His Pattern recognition course of study focuses on Receiver operating characteristic and Classifier. His Cluster analysis research is multidisciplinary, incorporating elements of Fuzzy number, Initialization, Fuzzy logic and Pattern recognition. His Image processing study combines topics in areas such as Scale-space segmentation and Segmentation-based object categorization.
Lawrence O. Hall mainly focuses on Artificial intelligence, Pattern recognition, Data mining, Machine learning and Fuzzy logic. Lawrence O. Hall focuses mostly in the field of Artificial intelligence, narrowing it down to matters related to Computer vision and, in some cases, Volume. His work carried out in the field of Pattern recognition brings together such families of science as Deep learning and Feature.
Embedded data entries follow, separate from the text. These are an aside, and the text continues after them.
-- ==== Sys2Proof/Decode.lean ====
section
/-! DEFINITION. The command encoding of spec/30_encoding.md: the header's fields (R71), the opcode map (R79), the total
decoder with its order of checks (R86), the encoder written from the same formats (R72 to R77), the serialisation of a
packet as bytes (R52), and the reading of a word of spec/opcode_table.json as a packet. -/

namespace Sys2Proof

/-- The sub-causes of IllegalCommand (R83): why a packet is not one of the eleven commands on its port. -/
inductive IllegalCause
  /-- `opc` is not in R79 (R84). -/
  | badOpc
  /-- A reserved bit is 1, or a field that must be 0 is not, or `band` = 3 where a band is wanted (R85). -/
  | badField
  /-- A known command on the other port (R88). -/
  | wrongPort
  /-- The packet is empty, or its word count is not its format's (R86, R89). -/
  | badLength
deriving DecidableEq, Repr

/-- What decoding a packet gives: a command with its operands, or the illegal command's echoed `opc` and cause (R86). -/
inductive Decoded
  | cmd (i : Instr)
  | illegal (opc : BitVec 8) (cause : IllegalCause)
deriving DecidableEq, Repr

/-! ### The header word (R71) -/

/-- `opc`, bits 31:24. -/
def opcField (h : Word) : BitVec 8 := h.extractLsb' 24 8

/-- `band`, bits 17:16. -/
def bandField (h : Word) : BitVec 2 := h.extractLsb' 16 2

/-- `f1`, bit 1: `nbr` in format PS. -/
def flag1 (h : Word) : Bool := h.getLsbD 1

/-- `f0`, bit 0: `en` in format C1, `nb` in PM, `nbl` in PS. -/
def flag0 (h : Word) : Bool := h.getLsbD 0

/-- Bits 23:18 and 15:2 are 0. -/
def reservedClear (h : Word) : Bool := h.extractLsb' 18 6 == 0#6 && h.extractLsb' 2 14 == 0#14

/-- The header with the given fields and every reserved bit 0. -/
def header (opc : BitVec 8) (band : BitVec 2) (f1 f0 : Bool) : Word :=
  opc ++ 0#6 ++ band ++ 0#14 ++ BitVec.ofBool f1 ++ BitVec.ofBool f0

/-! ### The opcode map (R79) -/

/-- The value of `opc` for each operation. -/
def Opc.bits : Opc → BitVec 8
  | .setEn => 0x01#8
  | .getEn => 0x02#8
  | .setLevel => 0x10#8
  | .getLevel => 0x11#8
  | .rstf => 0x20#8
  | .procM => 0x40#8
  | .procS => 0x41#8

/-- The operation an `opc` value names; every value not listed is reserved (R84). -/
def opcOf (b : BitVec 8) : Option Opc :=
  if b = 0x01#8 then some .setEn
  else if b = 0x02#8 then some .getEn
  else if b = 0x10#8 then some .setLevel
  else if b = 0x11#8 then some .getLevel
  else if b = 0x20#8 then some .rstf
  else if b = 0x40#8 then some .procM
  else if b = 0x41#8 then some .procS
  else none

/-- The format of each operation's packets. -/
def Opc.format : Opc → Format
  | .setEn => .c1
  | .getEn => .c0
  | .setLevel => .cv
  | .getLevel => .cb
  | .rstf => .c0
  | .procM => .pm
  | .procS => .ps

/-- The port each operation is accepted on (R88). -/
def Opc.port : Opc → Agent
  | .setEn | .getEn | .setLevel | .getLevel | .rstf => .control
  | .procM | .procS => .processing

/-- The number of a band (R8). -/
def Band.bits : Band → BitVec 2
  | .bass => 0#2
  | .mid => 1#2
  | .treble => 2#2

/-- The band a `band` field names; 3 is reserved (R71). -/
def bandOf (b : BitVec 2) : Option Band :=
  if b = 0#2 then some .bass
  else if b = 1#2 then some .mid
  else if b = 2#2 then some .treble
  else none

/-- The operation each command belongs to. -/
def Instr.opc : Instr → Opc
  | .setEn _ => .setEn
  | .getEn => .getEn
  | .setBass _ => .setLevel
  | .setMid _ => .setLevel
  | .setTreb _ => .setLevel
  | .getBass => .getLevel
  | .getMid => .getLevel
  | .getTreb => .getLevel
  | .rstf => .rstf
  | .procM _ _ => .procM
  | .procS _ _ _ => .procS

/-- The port a command is accepted on (R88). -/
def Instr.port (i : Instr) : Agent := i.opc.port

/-! ### Decoding (R86) -/

/-- The reserved-field check of R85, for a header whose `opc` is known. -/
def fieldsOk (fmt : Format) (h : Word) : Bool :=
  reservedClear h &&
  match fmt with
  | .c0 => bandField h == 0#2 && !flag1 h && !flag0 h
  | .c1 => bandField h == 0#2 && !flag1 h
  | .cb => bandField h != 3#2 && !flag1 h && !flag0 h
  | .cv => bandField h != 3#2 && !flag1 h && !flag0 h
  | .pm => bandField h == 0#2 && !flag1 h
  | .ps => bandField h == 0#2

/-- The words a buffer operand adds to its packet: none where its reference is absent, else its length word, at index
`i`, and as many samples as that says; no answer where the length word lies beyond the end of the packet (R86). -/
def bufferWords (pkt : Packet) (absent : Bool) (i : Nat) : Option Nat :=
  if absent then some 0 else pkt[i]?.map (fun w => 1 + w.toNat)

/-- Where format PS puts `nR`: after `nL`, or in its place where `nbl` = 1 (R77). -/
def rightLengthIndex (h : Word) : Nat := if flag0 h then 2 else 3

/-- The total length, in words, that the packet's format gives it (R72 to R77). -/
def totalLength (fmt : Format) (h : Word) (pkt : Packet) : Option Nat :=
  match fmt with
  | .c0 => some 1
  | .c1 => some 1
  | .cb => some 1
  | .cv => some 2
  | .pm => (bufferWords pkt (flag0 h) 2).map (2 + ·)
  | .ps =>
    match bufferWords pkt (flag0 h) 2, bufferWords pkt (flag1 h) (rightLengthIndex h) with
    | some l, some r => some (2 + l + r)
    | _, _ => none

/-- Word `i` of a packet that has one. -/
def packetWord (pkt : Packet) (i : Nat) : Word := pkt.getD i 0#32

/-- The sample words of a PROCS packet: what follows the header, `fs` and the length words (R77). -/
def stereoSamples (h : Word) (pkt : Packet) : Buffer :=
  pkt.drop (2 + (if flag0 h then 0 else 1) + (if flag1 h then 0 else 1))

/-- How many of them are the left buffer's. -/
def leftCount (h : Word) (pkt : Packet) : Nat := if flag0 h then 0 else (packetWord pkt 2).toNat

/-- A level command for the band of the header; the field check has already turned band 3 away (R85). -/
def levelCommand (h : Word) (k : Band → Instr) : Decoded :=
  match bandOf (bandField h) with
  | some b => .cmd (k b)
  | none => .illegal (opcField h) .badField

/-- The operands of a packet that has passed every check (R78). -/
def assemble (o : Opc) (h : Word) (pkt : Packet) : Decoded :=
  match o with
  | .setEn => .cmd (.setEn (flag0 h))
  | .getEn => .cmd .getEn
  | .setLevel => levelCommand h (fun b => .setLvl b (packetWord pkt 1))
  | .getLevel => levelCommand h .getLvl
  | .rstf => .cmd .rstf
  | .procM => .cmd (.procM (packetWord pkt 1) (if flag0 h then none else some (pkt.drop 3)))
  | .procS =>
    .cmd (.procS (packetWord pkt 1)
      (if flag0 h then none else some ((stereoSamples h pkt).take (leftCount h pkt)))
      (if flag1 h then none else some ((stereoSamples h pkt).drop (leftCount h pkt))))

/-- `decode(port, pkt)` of R86: the checks in the spec's order, the first that fails giving the answer. -/
def decode (port : Agent) (pkt : Packet) : Decoded :=
  match pkt with
  | [] => .illegal 0#8 .badLength
  | h :: _ =>
    match opcOf (opcField h) with
    | none => .illegal (opcField h) .badOpc
    | some o =>
      if o.port ≠ port then .illegal (opcField h) .wrongPort
      else if fieldsOk o.format h = false then .illegal (opcField h) .badField
      else if totalLength o.format h pkt ≠ some pkt.length then .illegal (opcField h) .badLength
      else assemble o h pkt

/-! ### Encoding (R72 to R77) -/

/-- The length word of a present buffer. -/
def lengthWords : Option Buffer → Packet
  | none => []
  | some b => [BitVec.ofNat 32 b.length]

/-- The sample words of a present buffer. -/
def sampleWords : Option Buffer → Packet
  | none => []
  | some b => b

/-- The packet of a command. -/
def encode : Instr → Packet
  | .setEn en => [header Opc.setEn.bits 0#2 false en]
  | .getEn => [header Opc.getEn.bits 0#2 false false]
  | .setBass value => [header Opc.setLevel.bits Band.bass.bits false false, value]
  | .setMid value => [header Opc.setLevel.bits Band.mid.bits false false, value]
  | .setTreb value => [header Opc.setLevel.bits Band.treble.bits false false, value]
  | .getBass => [header Opc.getLevel.bits Band.bass.bits false false]
  | .getMid => [header Opc.getLevel.bits Band.mid.bits false false]
  | .getTreb => [header Opc.getLevel.bits Band.treble.bits false false]
  | .rstf => [header Opc.rstf.bits 0#2 false false]
  | .procM fs buf => [header Opc.procM.bits 0#2 false buf.isNone, fs] ++ lengthWords buf ++ sampleWords buf
  | .procS fs left right =>
    [header Opc.procS.bits 0#2 right.isNone left.isNone, fs] ++ lengthWords left ++ lengthWords right
      ++ sampleWords left ++ sampleWords right

/-! ### Serialisation (R52) -/

/-- The four bytes of a word, least significant first. -/
def wordBytes (w : Word) : List Byte :=
  [w.extractLsb' 0 8, w.extractLsb' 8 8, w.extractLsb' 16 8, w.extractLsb' 24 8]

/-- A packet as bytes. -/
def packetBytes (pkt : Packet) : List Byte := pkt.flatMap wordBytes

/-- The packet that a sequence of bytes serialises; none where the bytes are not whole words. -/
def packetOfBytes : List Byte → Option Packet
  | [] => some []
  | b0 :: b1 :: b2 :: b3 :: rest => (packetOfBytes rest).map ((b3 ++ b2 ++ b1 ++ b0) :: ·)
  | _ => none

/-! ### The words of spec/opcode_table.json -/

/-- The first `n` words of a number whose bit 0 is the least significant bit of the first word. -/
def numberWords (n w : Nat) : Packet := (List.range n).map (fun k => BitVec.ofNat 32 (w >>> (32 * k)))

/-- How many words the packet with header `h` has when the words that follow are those of `pkt` and zeros after them; the
words given where the header is not one of a command. -/
def tableLength (h : Word) (pkt : Packet) : Nat :=
  match opcOf (opcField h) with
  | none => pkt.length
  | some o => (totalLength o.format h (pkt ++ List.replicate 4 0#32)).getD pkt.length

/-- The packet of an instruction whose bits below `nbits` are those of `w` and whose bits above are 0. -/
def tablePacket (nbits w : Nat) : Packet :=
  let given := numberWords ((nbits + 31) / 32) (w % 2 ^ nbits)
  match given with
  | [] => []
  | h :: _ => (given ++ List.replicate (tableLength h given) 0#32).take (tableLength h given)

/-- The port a packet is for: its operation's, and the C-port where it has none. -/
def packetPort : Packet → Agent
  | [] => .control
  | h :: _ => ((opcOf (opcField h)).map Opc.port).getD .control

/-- The instruction the decoder reads from an instruction whose bits are `w`, numbered as spec/opcode_table.json numbers
them, and 0 above `nbits`. -/
def decodeTableWord (nbits w : Nat) : Option Instr :=
  match decode (packetPort (tablePacket nbits w)) (tablePacket nbits w) with
  | .cmd i => some i
  | .illegal _ _ => none

end Sys2Proof
end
His work in Data mining covers topics such as Ensemble learning which are related to areas like Random forest. His study in Training set extends to Machine learning with its themes. His Fuzzy logic study incorporates themes from Algorithm, Set and Expert system.
His primary areas of investigation include Artificial intelligence, Pattern recognition, Segmentation, Radiology and Convolutional neural network. His work deals with themes such as Machine learning and Computer vision, which intersect with Artificial intelligence. His research integrates issues of Histogram and Image in his study of Pattern recognition.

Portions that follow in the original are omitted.